= Beginning of Section =

-- ==== Sys2Proof/Certificates/Slice0/Obligations.lean ====
section
/-! DEFINITION. The statements for the provers. Each docstring names the rules of spec/ it formalises; a clause that
rests on a choice of the model names its log entry. -/

section

open Sys2Proof Sys2Proof.Machine

/-! ## The step -/

/-- The step takes the command at the front of the queue and runs it on the state with the queue's rest (entry 22). -/
def Obligations.FrontCommandRuns : Prop :=
  ∀ (c : Instr) (rest : List Instr) (s : State), s.pending = c :: rest →
    step s = exec c { s with pending := rest }

/-- The model's choice (entries 3 and 4): on an empty queue one microsecond, 144 units, passes, and nothing else changes. In
FAILED it passes on the clock of the holdoff timers alone. -/
def Obligations.EmptyQueuePassesTime : Prop :=
  ∀ s : State, s.pending = [] →
    (s.resetHeld = true → step s = .next s) ∧
    (s.resetHeld = false → s.device = .failed → step s = .next { s with clock := s.clock + 144 }) ∧
    (s.resetHeld = false → s.device ≠ .failed →
      step s = .next { s with clock := s.clock + 144, time := s.time + 144 })

/-- The model's choice (entries 1 and 2): a command whose operands its row can carry always completes, and every other
term is refused by name. -/
def Obligations.OnlyIllFormedCommandsStop : Prop :=
  ∀ (c : Instr) (s : State),
    (c.wellFormed = true → ∃ t, exec c s = .next t) ∧ (c.wellFormed = false → exec c s = .refused .illFormed)

/-- R161: while the reset input stays asserted, no command but the release and a new hardware reset changes anything,
and no time passes. -/
def Obligations.HeldResetIsInert : Prop :=
  ∀ s : State, s.resetHeld = true →
    (∀ (c : Instr) (t : State), c ≠ .hardwareReset → c ≠ .resetRelease → exec c s = .next t → t = s) ∧
      (s.pending = [] → step s = .next s)

/-! ## Resets -/

/-- R17, R47, R56, R81, R102, R129, R143, R147, R151, R155: what reset leaves; the invariants below hold of it. -/
def Obligations.ResetValues : Prop :=
  (State.reset.device = .ready ∧ State.reset.cause = .none ∧ State.reset.enable = false ∧ State.reset.setupAddr = 0) ∧
  (State.reset.intStatus = 0 ∧ State.reset.intEnable = 0 ∧ State.reset.intPin = false) ∧
  (State.reset.completionInt.count = 0 ∧ State.reset.completionInt.timer = none ∧
    State.reset.eventInt.count = 0 ∧ State.reset.eventInt.timer = none) ∧
  (∀ q, (State.reset.queue q).state = .unused ∧ (State.reset.queue q).head = 0 ∧ (State.reset.queue q).tail = 0 ∧
    (State.reset.queue q).stopCause = none ∧ (State.reset.queue q).fetching = false ∧
    (State.reset.queue q).report = none) ∧
  (State.reset.fetchUrgent = 3 ∧ State.reset.fetchNormal = 3 ∧ State.reset.reading = none ∧ State.reset.pool = []) ∧
  (∀ h, State.reset.station h = none) ∧
  (∀ l, (State.reset.line l).state = .disabled ∧ (State.reset.line l).condition = .clear ∧
    (State.reset.line l).quiesce = false ∧ (State.reset.line l).quietSince = none ∧
    (State.reset.line l).replyTimer = none ∧ (State.reset.line l).driverEnable = false ∧
    (State.reset.line l).txd = .mark ∧ (State.reset.line l).txHolds = none ∧ (State.reset.line l).rxBuffer = none ∧
    (State.reset.line l).bandTable = none ∧ (State.reset.line l).hysteresis = 0 ∧ (State.reset.line l).rate = none ∧
    (State.reset.line l).setLine = none ∧ (State.reset.line l).bandReading = false ∧
    (State.reset.line l).reportPending = false ∧ (State.reset.line l).resetPending = false ∧
    (State.reset.line l).resetRecords = [] ∧ (State.reset.line l).retryList = [] ∧ (State.reset.line l).fifo = [] ∧
    (State.reset.line l).urgentPtr = 64 ∧ (State.reset.line l).normalPtr = 64 ∧ (State.reset.line l).linkPtr = 63 ∧
    (State.reset.line l).service = 0) ∧
  (State.reset.completion.tail = 0 ∧ State.reset.completion.phase = true ∧ State.reset.completion.hostHead = 0 ∧
    State.reset.handed = [] ∧ State.reset.completionWrite = none) ∧
  (State.reset.event.tail = 0 ∧ State.reset.event.phase = true ∧ State.reset.event.hostHead = 0 ∧
    State.reset.reserved = 0 ∧ State.reset.attentions = [] ∧ State.reset.eventWrite = none ∧
    State.reset.refusedLines = []) ∧
  (State.reset.DriversSafe ∧ State.reset.MemoryCanonical ∧ State.reset.PinFollows ∧ State.reset.PairsDistinct ∧
    State.reset.TimersMatch ∧ State.reset.MissesCounted ∧ State.reset.ContextsDistinct) ∧
  (State.reset.LinesConfigured ∧ State.reset.ListsDistinct ∧ State.reset.CreditsKept ∧ State.reset.PlacesKept)
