-- ==== Sys2Proof/Laws/State.lean ====
section
/-! SUPPORT. One lemma per field per update of the state, and reading back what an update wrote, so that no later proof
unfolds a record update. -/

namespace Sys2Proof.Machine

variable (s : State)

/-! ## setLine -/

@[simp] theorem State.setLine_device (l : LineNo) (x : Line) : (s.setLine l x).device = s.device := rfl
@[simp] theorem State.setLine_cause (l : LineNo) (x : Line) : (s.setLine l x).cause = s.cause := rfl
@[simp] theorem State.setLine_enable (l : LineNo) (x : Line) : (s.setLine l x).enable = s.enable := rfl
@[simp] theorem State.setLine_setupAddr (l : LineNo) (x : Line) : (s.setLine l x).setupAddr = s.setupAddr := rfl
@[simp] theorem State.setLine_resetHeld (l : LineNo) (x : Line) : (s.setLine l x).resetHeld = s.resetHeld := rfl
@[simp] theorem State.setLine_intStatus (l : LineNo) (x : Line) : (s.setLine l x).intStatus = s.intStatus := rfl
@[simp] theorem State.setLine_intEnable (l : LineNo) (x : Line) : (s.setLine l x).intEnable = s.intEnable := rfl
@[simp] theorem State.setLine_intPin (l : LineNo) (x : Line) : (s.setLine l x).intPin = s.intPin := rfl
@[simp] theorem State.setLine_completionInt (l : LineNo) (x : Line) : (s.setLine l x).completionInt = s.completionInt := rfl
@[simp] theorem State.setLine_eventInt (l : LineNo) (x : Line) : (s.setLine l x).eventInt = s.eventInt := rfl
@[simp] theorem State.setLine_queues (l : LineNo) (x : Line) : (s.setLine l x).queues = s.queues := rfl
@[simp] theorem State.setLine_fetchUrgent (l : LineNo) (x : Line) : (s.setLine l x).fetchUrgent = s.fetchUrgent := rfl
@[simp] theorem State.setLine_fetchNormal (l : LineNo) (x : Line) : (s.setLine l x).fetchNormal = s.fetchNormal := rfl
@[simp] theorem State.setLine_reading (l : LineNo) (x : Line) : (s.setLine l x).reading = s.reading := rfl
@[simp] theorem State.setLine_fetchDue (l : LineNo) (x : Line) : (s.setLine l x).fetchDue = s.fetchDue := rfl
@[simp] theorem State.setLine_pool (l : LineNo) (x : Line) : (s.setLine l x).pool = s.pool := rfl
@[simp] theorem State.setLine_stations (l : LineNo) (x : Line) : (s.setLine l x).stations = s.stations := rfl
@[simp] theorem State.setLine_completion (l : LineNo) (x : Line) : (s.setLine l x).completion = s.completion := rfl
@[simp] theorem State.setLine_handed (l : LineNo) (x : Line) : (s.setLine l x).handed = s.handed := rfl
@[simp] theorem State.setLine_completionWrite (l : LineNo) (x : Line) : (s.setLine l x).completionWrite = s.completionWrite := rfl
@[simp] theorem State.setLine_event (l : LineNo) (x : Line) : (s.setLine l x).event = s.event := rfl
@[simp] theorem State.setLine_attentions (l : LineNo) (x : Line) : (s.setLine l x).attentions = s.attentions := rfl
@[simp] theorem State.setLine_eventWrite (l : LineNo) (x : Line) : (s.setLine l x).eventWrite = s.eventWrite := rfl
@[simp] theorem State.setLine_reserved (l : LineNo) (x : Line) : (s.setLine l x).reserved = s.reserved := rfl
@[simp] theorem State.setLine_refusedLines (l : LineNo) (x : Line) : (s.setLine l x).refusedLines = s.refusedLines := rfl
@[simp] theorem State.setLine_clock (l : LineNo) (x : Line) : (s.setLine l x).clock = s.clock := rfl
@[simp] theorem State.setLine_time (l : LineNo) (x : Line) : (s.setLine l x).time = s.time := rfl
@[simp] theorem State.setLine_mem (l : LineNo) (x : Line) : (s.setLine l x).mem = s.mem := rfl
@[simp] theorem State.setLine_landings (l : LineNo) (x : Line) : (s.setLine l x).landings = s.landings := rfl
@[simp] theorem State.setLine_pending (l : LineNo) (x : Line) : (s.setLine l x).pending = s.pending := rfl

/-! ## setStation -/

@[simp] theorem State.setStation_device (h : Handle) (x : Option Station) : (s.setStation h x).device = s.device := rfl
@[simp] theorem State.setStation_cause (h : Handle) (x : Option Station) : (s.setStation h x).cause = s.cause := rfl
@[simp] theorem State.setStation_enable (h : Handle) (x : Option Station) : (s.setStation h x).enable = s.enable := rfl
@[simp] theorem State.setStation_setupAddr (h : Handle) (x : Option Station) : (s.setStation h x).setupAddr = s.setupAddr := rfl
@[simp] theorem State.setStation_resetHeld (h : Handle) (x : Option Station) : (s.setStation h x).resetHeld = s.resetHeld := rfl
@[simp] theorem State.setStation_intStatus (h : Handle) (x : Option Station) : (s.setStation h x).intStatus = s.intStatus := rfl
@[simp] theorem State.setStation_intEnable (h : Handle) (x : Option Station) : (s.setStation h x).intEnable = s.intEnable := rfl
@[simp] theorem State.setStation_intPin (h : Handle) (x : Option Station) : (s.setStation h x).intPin = s.intPin := rfl
@[simp] theorem State.setStation_completionInt (h : Handle) (x : Option Station) : (s.setStation h x).completionInt = s.completionInt := rfl
@[simp] theorem State.setStation_eventInt (h : Handle) (x : Option Station) : (s.setStation h x).eventInt = s.eventInt := rfl
@[simp] theorem State.setStation_queues (h : Handle) (x : Option Station) : (s.setStation h x).queues = s.queues := rfl
@[simp] theorem State.setStation_fetchUrgent (h : Handle) (x : Option Station) : (s.setStation h x).fetchUrgent = s.fetchUrgent := rfl
@[simp] theorem State.setStation_fetchNormal (h : Handle) (x : Option Station) : (s.setStation h x).fetchNormal = s.fetchNormal := rfl
@[simp] theorem State.setStation_reading (h : Handle) (x : Option Station) : (s.setStation h x).reading = s.reading := rfl
@[simp] theorem State.setStation_fetchDue (h : Handle) (x : Option Station) : (s.setStation h x).fetchDue = s.fetchDue := rfl
@[simp] theorem State.setStation_pool (h : Handle) (x : Option Station) : (s.setStation h x).pool = s.pool := rfl
@[simp] theorem State.setStation_lines (h : Handle) (x : Option Station) : (s.setStation h x).lines = s.lines := rfl
@[simp] theorem State.setStation_completion (h : Handle) (x : Option Station) : (s.setStation h x).completion = s.completion := rfl
@[simp] theorem State.setStation_handed (h : Handle) (x : Option Station) : (s.setStation h x).handed = s.handed := rfl
@[simp] theorem State.setStation_completionWrite (h : Handle) (x : Option Station) : (s.setStation h x).completionWrite = s.completionWrite := rfl
@[simp] theorem State.setStation_event (h : Handle) (x : Option Station) : (s.setStation h x).event = s.event := rfl
@[simp] theorem State.setStation_attentions (h : Handle) (x : Option Station) : (s.setStation h x).attentions = s.attentions := rfl
@[simp] theorem State.setStation_eventWrite (h : Handle) (x : Option Station) : (s.setStation h x).eventWrite = s.eventWrite := rfl
@[simp] theorem State.setStation_reserved (h : Handle) (x : Option Station) : (s.setStation h x).reserved = s.reserved := rfl
@[simp] theorem State.setStation_refusedLines (h : Handle) (x : Option Station) : (s.setStation h x).refusedLines = s.refusedLines := rfl
@[simp] theorem State.setStation_clock (h : Handle) (x : Option Station) : (s.setStation h x).clock = s.clock := rfl
@[simp] theorem State.setStation_time (h : Handle) (x : Option Station) : (s.setStation h x).time = s.time := rfl
@[simp] theorem State.setStation_mem (h : Handle) (x : Option Station) : (s.setStation h x).mem = s.mem := rfl
@[simp] theorem State.setStation_landings (h : Handle) (x : Option Station) : (s.setStation h x).landings = s.landings := rfl
@[simp] theorem State.setStation_pending (h : Handle) (x : Option Station) : (s.setStation h x).pending = s.pending := rfl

= End of Section =

Please copy all lines of the listing in which the string "Prop" occurs.

def Obligations.FrontCommandRuns : Prop :=
def Obligations.EmptyQueuePassesTime : Prop :=
def Obligations.OnlyIllFormedCommandsStop : Prop :=
def Obligations.HeldResetIsInert : Prop :=
def Obligations.ResetValues : Prop :=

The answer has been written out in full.